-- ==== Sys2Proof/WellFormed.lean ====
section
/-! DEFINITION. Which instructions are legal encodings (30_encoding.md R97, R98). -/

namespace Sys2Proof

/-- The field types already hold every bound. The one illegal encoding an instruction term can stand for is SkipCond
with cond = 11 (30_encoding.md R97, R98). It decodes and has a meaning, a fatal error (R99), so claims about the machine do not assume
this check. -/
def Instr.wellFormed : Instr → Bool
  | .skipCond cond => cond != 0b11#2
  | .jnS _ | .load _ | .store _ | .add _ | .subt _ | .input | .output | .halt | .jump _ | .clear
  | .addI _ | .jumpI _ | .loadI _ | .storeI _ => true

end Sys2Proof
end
---
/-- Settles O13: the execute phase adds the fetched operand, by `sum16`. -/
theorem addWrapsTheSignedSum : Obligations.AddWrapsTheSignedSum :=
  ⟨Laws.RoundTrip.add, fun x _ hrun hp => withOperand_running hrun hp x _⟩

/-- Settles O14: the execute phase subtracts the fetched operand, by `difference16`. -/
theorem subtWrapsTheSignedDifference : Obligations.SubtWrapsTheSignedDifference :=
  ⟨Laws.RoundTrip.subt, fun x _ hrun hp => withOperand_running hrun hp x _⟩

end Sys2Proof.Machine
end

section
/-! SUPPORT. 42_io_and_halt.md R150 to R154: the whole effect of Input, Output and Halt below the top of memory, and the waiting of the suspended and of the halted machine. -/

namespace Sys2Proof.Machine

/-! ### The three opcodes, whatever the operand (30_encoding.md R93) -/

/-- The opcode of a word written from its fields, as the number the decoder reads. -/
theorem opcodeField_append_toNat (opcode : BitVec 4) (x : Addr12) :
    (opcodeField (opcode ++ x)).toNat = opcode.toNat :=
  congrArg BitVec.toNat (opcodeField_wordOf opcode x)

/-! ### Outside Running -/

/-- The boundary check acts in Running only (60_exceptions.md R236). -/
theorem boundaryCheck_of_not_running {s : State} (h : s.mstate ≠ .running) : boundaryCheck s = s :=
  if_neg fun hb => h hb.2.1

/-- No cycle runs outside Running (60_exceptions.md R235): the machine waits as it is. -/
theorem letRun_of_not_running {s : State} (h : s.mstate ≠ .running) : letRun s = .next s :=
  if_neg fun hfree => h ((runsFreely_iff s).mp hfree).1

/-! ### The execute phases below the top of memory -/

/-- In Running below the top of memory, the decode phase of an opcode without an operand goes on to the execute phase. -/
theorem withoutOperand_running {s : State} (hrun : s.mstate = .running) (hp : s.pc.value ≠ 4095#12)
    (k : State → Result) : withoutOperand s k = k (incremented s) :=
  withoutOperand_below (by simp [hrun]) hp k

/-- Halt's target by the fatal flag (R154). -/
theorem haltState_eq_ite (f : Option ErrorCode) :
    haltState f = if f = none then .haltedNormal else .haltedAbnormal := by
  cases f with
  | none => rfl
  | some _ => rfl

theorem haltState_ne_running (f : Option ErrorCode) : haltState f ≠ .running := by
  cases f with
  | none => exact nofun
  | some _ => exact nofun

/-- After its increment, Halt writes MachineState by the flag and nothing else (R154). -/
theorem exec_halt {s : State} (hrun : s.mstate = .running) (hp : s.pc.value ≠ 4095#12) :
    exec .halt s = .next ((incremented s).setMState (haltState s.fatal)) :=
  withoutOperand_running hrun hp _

→ **What is expected**
When the line with "else (R154). -/" is reached in the data above, start copying there, and copy each line exactly until the line with "withoutOperand_running hrun hp _" has been copied; copy nothing else.

→ **Answer to the problem**
/-- After its increment, Halt writes MachineState by the flag and nothing else (R154). -/
theorem exec_halt {s : State} (hrun : s.mstate = .running) (hp : s.pc.value ≠ 4095#12) :
    exec .halt s = .next ((incremented s).setMState (haltState s.fatal)) :=
  withoutOperand_running hrun hp _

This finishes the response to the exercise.